Statystyki są dość podobne na świecie. To zazwyczaj około 40 procent. Czasem księża do nas wracają po raz kolejny i wtedy się udaje. Ale nie zawsze. To choroba na całe życie.
Czy leczyły się u was kobiety?
Czasem zdarzają się siostry zakonne, przysyłają je przełożone. W historii ośrodka było ich około 20. Kilkanaście lat temu uczestniczyłem w próbie utworzenia takiego ośrodka dla sióstr zakonnych, w Stanach Zjednoczonych one są. Na razie nic z tego nie wyszło.
W sierpniu ksiądz z diecezji białostockiej odprawiał pijany mszę świętą. Ktoś to zgłosił, biskup skierował go na terapię. Jak się zachować w takiej sytuacji?

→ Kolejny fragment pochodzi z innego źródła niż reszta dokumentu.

/-- One save record is written, and its hand is empty; its place is free once every record is complete (R38). -/
def saveHand (f : Farm) (s : State) (r : Placed × (Nat × Nat)) : State :=
  let h := r.1.hid
  match recordPlace s f r.1 r.2.1 .store with
  | .ok locs =>
    let x := s.part f.part
    let t := store s (.other f.part) (x.psave + nat64 (4096 * r.2.1)) locs (recordBytes s r.1)
    let u := keepFrame t h (frameKey s h)
    let v := { u with saves := u.saves ++ [(saveKey f.id h, u.hand h)] }
    let w := v.setPart f.part { v.part f.part with saved := (v.part f.part).saved ++ [(r.2.1, r.2.2, f.id)] }
    (w.setHand h Hand.empty).dropResv h
  | _ => s

/-- The placer's hold on a hand ends, and the hand goes on if nothing else holds it (R38). -/
def endHold (s : State) (h : Nat) : State :=
  let t := placerRelease s h
  if (s.hand h).st = .held ∧ (t.hand h).st ≠ .held then engines t h else t

/-- The placer's holds on a farm's hands end without a save, but for those of the hands whose reeve is frozen (R332). -/
def cancelPreempt (s : State) (f : Farm) : State :=
  (f.live.filter fun p => !(s.reeve (coreOf p.hid)).frozen).foldl (fun u p => endHold u p.hid) (s.updFarm f.id fun g => { g with phase := .placed, heldAt := none })

/-- PREEMPT_SAVE: once every hand is Held or Parked, and the transfers have tokens (R224), the save records are written; once they are
complete, the hands' places are free (R38). -/
def preemptSave (s : State) (f : Farm) : State :=
  if f.phase ≠ .preempting then s
  else if f.written then
    if unitWritesDone s f.part then s.updFarm f.id fun g => { g with phase := .saved, written := false } else s
  else if f.frozen ∨ f.killed ∨ f.live = [] then cancelPreempt s f
  else if !(f.live.all fun p => savable s p.hid) then s
  else match farmRuns s f with
    | none => cancelPreempt s f
    | some rs =>
      let places := (f.live.zip rs).map fun r => recordPlace s f r.1 r.2.1 .store
      if places.any (Located.lost s f.part) then cancelPreempt s f
      else if places.any Located.held then (if holdExpired s f.heldAt then cancelPreempt s f else holdFarm s f)
      else whenUnitPaid s f.part (places.flatMap Located.places) fun p =>
        let t := ((f.live.zip rs).foldl (saveHand f) p).updFarm f.id fun g => { g with written := true, heldAt := none }
        if unitWritesDone t f.part then t.updFarm f.id fun g => { g with phase := .saved, written := false } else t

/-- PREEMPT_SAVE (R38). -/
def execPreemptSave (f : Nat) (s : State) : Res :=
  .next (match s.farm f with
    | some g => preemptSave s g
    | none => s)

/-! ## Resumption (R38) -/

/-- The hands, runs and rows of a saved farm are all free (R38).  Of a core that has left its partition's `PCORE` meanwhile the rules say
nothing: here the farm is restored on it all the same (DESIGN CHOICE, log 37). -/
def placesFree (s : State) (f : Farm) : Bool :=
  let busy := busyHands s
  f.live.all fun p =>
    let mine := busy.filter fun q => coreOf q.hid == coreOf p.hid
    !(mine.any fun q => q.hid == p.hid) && runFree (mine.map fun q => (q.spb, q.spn)) p.spb p.spn
      && runFree (mine.map fun q => (q.accb, q.accn)) p.accb p.accn

/-- A waiting farm that goes before a saved one whose places are free: of higher priority or a child, and its cores meet those of the
saved farm.  The rules order a saved farm before the packets of its own priority only; that it gives way to these is the model's choice
(DESIGN CHOICE, log 37). -/
def goesBefore (f w : Farm) : Bool :=
  decide (w.part = f.part ∧ w.phase = .waiting) && (decide (f.pkt.prio < w.pkt.prio) || decide (w.queue = 4))
    && f.live.any fun p => w.pkt.aff.getLsbD (coreOf p.hid)

/-- A saved farm can be restored now; one whose reeve has been frozen stays as it is until the steward's kill (R332). -/
def resumable (s : State) (f : Farm) : Bool :=
  decide (f.phase = .saved ∧ f.fetching = none) && !f.frozen && placesFree s f && !(s.farms.any (goesBefore f))

/-- A saved hand is restored from its record: state, share and window (R38).  It is Parked again where it was, and Held where its reeve or
the steward holds it (R63, R323). -/
def restoreSaved (f : Farm) (s : State) (r : Placed × (Hand × List Byte)) : State :=
  let h := r.1.hid
  let c := coreOf h
  let k := clearShare (s.core c) r.1
  let t := s.setCore c { k with spad := memPut k.spad (4096 * r.1.spb) (r.2.2.drop imageSize) }
  let u := t.setHand h { r.2.1 with stopReq := none, placed := false }
  let v := restoreHand u h { r.2.1 with farm := f.id } r.2.2
  if r.2.1.st = .parked then v.notePark h
  else if r.2.1.heldBy.isSome then v
  else engines (resumeHand v h) h

/-- The records of a saved farm have all been read: it continues (R38). -/
def resumeWith (s : State) (f : Farm) (bytes : List (List Byte)) : State :=
  let recs := (f.live.zip bytes).filterMap fun r => (tabFind s.saves (saveKey f.id r.1.hid)).map fun x => (r.1, x, r.2)
  let t := s.updFarm f.id fun g => { g with phase := .placed, order := s.nextOrder, fetched := [], fetching := none, heldAt := none }
  let u := recs.foldl (restoreSaved f) { t with nextOrder := s.nextOrder + 1 }
  let v := u.setPart f.part { u.part f.part with saved := (s.part f.part).saved.filter fun r => r.2.2 != f.id }
  { v with saves := v.saves.filter fun r => r.1 / 2048 != f.id }

/-- The number by which replies name the read of a farm's save records. -/
def restoreWaiter (f : Nat) : Waiter := .placer (2 ^ 33 + f)

/-- A read of a save record has gone on: its bytes, the wait, or a failure, after which it is read anew. -/
def recordRead (f : Nat) (r : State × Gather) : State :=
  r.1.updFarm f fun g => match r.2 with
    | .done bytes => { g with fetched := g.fetched ++ [bytes], fetching := none }
    | .wait w => { g with fetching := some w }
    | _ => { g with fetching := none }

/-- The placer reads the save records that are left of a saved farm, one after the other as their transfers have tokens (R224), and the
farm continues (R38). -/
def readRecords : Nat → State → Nat → State
  | 0, s, _ => s
  | n + 1, s, id =>
    match s.farm id with
    | none => s
    | some f =>
      let runs := (s.part f.part).saved.filter fun r => r.2.2 == f.id
      match (f.live.zip runs)[f.fetched.length]? with
      | none => resumeWith s f f.fetched
      | some r =>
        match recordPlace s f r.1 r.2.1 .load with
        | .ok locs =>
          let q := payFor s (.other f.part) locs
          if !q.2 then q.1
          else match gather (restoreWaiter f.id) (.other f.part) .read readLoc 0 (locs.length + 1) q.1 locs [] with
          | (t, .done bytes) => readRecords n (recordRead f.id (t, .done bytes)) id
          | u => recordRead f.id u
        | _ => s

/-- The farm continues once its records have been read. -/
def resumeFarm (s : State) (f : Farm) : State := readRecords (f.live.length + 1) s f.id

/-- The reply to a read of a save record (R305, R212); one that failed is made anew. -/
def recordReply (s : State) (f : Farm) (ok : Bool) (bytes : List Byte) : State :=
  match f.fetching with
  | none => s
  | some w =>
    if ok then recordRead f.id (gatherOn (restoreWaiter f.id) (.other f.part) .read readLoc 0 s w bytes)
    else s.updFarm f.id fun g => { g with fetching := none }
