-- ==== Sys2Proof/Machine/Calls.lean ====
section
/-!
DEFINITION. The calls that a partition supervisor makes to the steward by `ecall` from supervisor mode: domain invalidation (R221,
R222), whistle groups (R289, R290, R359) and attestation (R345, R346).  The steward's firmware is not modelled; the call is served
while the reeve stands at its machine-mode handler, and returns after the `ecall` (log 15).
-/

namespace Sys2Proof.Machine

/-! ## A call and its return -/

/-- The reeve of core `c` has trapped into machine mode by an `ecall` from supervisor mode with a7 = `n`. -/
def calls (s : State) (c n : Nat) : Bool :=
  let r := s.reeve c
  decide (r.mode = .m) && decide (r.csrOf 0x342 = 9) && decide (r.rd 17 = nat64 n) && decide (fld (r.csrOf 0x300) 12 11 = 1)
    && !r.frozen && !r.halted && !r.debug

/-- The call returns to supervisor mode, after the `ecall`, with a0 and, for an invalidation, a1. -/
def callReturn (s : State) (c : Nat) (a0 : Nat) (a1 : Option Nat) : State :=
  let r := (s.reeve c).setCsr 0x341 ((s.reeve c).csrOf 0x341 + 4)
  let x := r.wr 10 (nat64 a0)
  let y := match a1 with
    | some n => x.wr 11 (nat64 n)
    | none => x
  rvMret { s.setReeve c y with curReeve := c, calls := s.calls.filter (fun k => k.core != c), reads := tabDel s.reads c }

/-- Argument register a`i` of a call. -/
def callArg (s : State) (c i : Nat) : Word := (s.reeve c).rd (BitVec.ofNat 5 (10 + i))

/-- The call of core `c` that the steward is serving. -/
def callOf (s : State) (c : Nat) : Option Call := s.calls.find? fun k => k.core == c

/-- The members of a partition other than this device that are not dead. -/
def liveMembers (s : State) (p : Nat) : List Nat := (List.range (Config.maxNode + 1)).filter fun n => decide (n ≠ Config.node) && !nodeDead s p n

/-- A node is marked dead on this device (R221, R308): `PDEAD`, a report and a black-box entry. -/
def noteDead (p : Nat) (s : State) (node : Nat) : State :=
  let x := s.part p
  ((s.setPart p { x with pdead := x.pdead ||| (1#2304 <<< node) }).report (.memberDead p node)).boxWrite 0x06 0 p 0 node

/-- Marks a node dead on this device, and through the stewards on every other live member (R308). -/
def markDead (p : Nat) (s : State) (node : Nat) : State :=
  let t := noteDead p s node
  (liveMembers t p).foldl (fun u n => sendFabric u n (.memberDead p node)) t

/-- A new call, which asks the nodes `ns`. -/
def newCall (s : State) (c p : Nat) (k : CallKind) (ns : List Nat) : Call :=
  { core := c, part := p, tag := s.nextTag, kind := k, waiting := ns, sent := s.tick, dead := 0, code := 0, round := 0, insts := [] }

/-- A call begins: the nodes `ns` are asked `m`, made from the call's number. -/
def startCall (s : State) (k : Call) (ns : List Nat) (m : Nat → FabMsg) : State :=
  let t := ns.foldl (fun u n => sendFabric u n (m k.tag)) s
  { t with calls := t.calls ++ [k], nextTag := t.nextTag + 1 }

/-- The machine with a call changed. -/
def setCall (s : State) (k : Call) : State := { s with calls := s.calls.map fun q => if q.core == k.core then k else q }

/-! ## Domain invalidation (R221, R222) -/

/-- A translation that an invalidation removes; 0 pages means all. -/
def removed (first pages : Nat) (l : Nat × Leaf) : Bool := decide (pages = 0) || leafHit first pages l

/-- The translations of partition `p` that match leave every hand TLB and every reeve TLB of this device (R221). -/
def removeTranslations (s : State) (p first pages : Nat) : State :=
  { s with
    cores := s.cores.map fun c => (c.1, { c.2 with
      htlb := c.2.htlb.filter fun l => !(decide (l.1 / 2 ^ 36 = p) && removed first pages l) })
    reeves := s.reeves.map fun r =>
      if r.2.part = p then (r.1, { r.2 with tlb := r.2.tlb.filter fun l => !removed first pages l }) else r }

/-- No access of partition `p` that was translated before is still to perform (R222): no request of an agent or a unit of the partition
is outstanding, and no hand has a store, an element or a chunk under way.  The buffered stores of a frozen hand do not perform any
more. -/
def translationsQuiet (s : State) (p : Nat) : Bool :=
  (s.hands.all fun h => decide (h.2.part ≠ p ∨ h.2.st = .frozen)
    || (h.2.storesDone && !h.2.underWay && h.2.copies.all fun c => decide (c.2.flight = [])))
  && (s.reeves.all fun r => decide (r.2.part ≠ p) || (r.2.out.isNone && r.2.storesDone))
  && !s.outs.any fun o => o.part == p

U nas w okolicy był niedawno przypadek, że pijany ksiądz odprawiał pogrzeb. Jedna pani zadzwoniła po policję. Przyjechali, pozwolili mu dokończyć, zbadali go alkomatem. To jest bardzo dobra reakcja. Jeżeli ktoś przychodzi do pracy pijany, ksiądz pijany pełni posługę, trzeba od razu reagować. Najpierw przez przełożonych, a jeśli to nie pomaga, działać radykalnie. Dla tego księdza to był taki szok, że mu to pomogło. Jest już po terapii. Takie zdecydowane działanie nazywa się w terapii „twardą miłością”. Ale do tego ludzie muszą dojrzeć. Dlatego trzeba głośno mówić o problemie choroby alkoholowej, która jest „demokratyczna”. Chorują księża, naukowe autorytety, nauczyciele, prawnicy, lekarze, politycy, dziennikarze, aktorzy i tak zwani zwyczajni ludzie. Coraz więcej kobiet. Zamiast czekać, aż wydarzy się tragedia, trzeba stawić czoło rzeczywistości.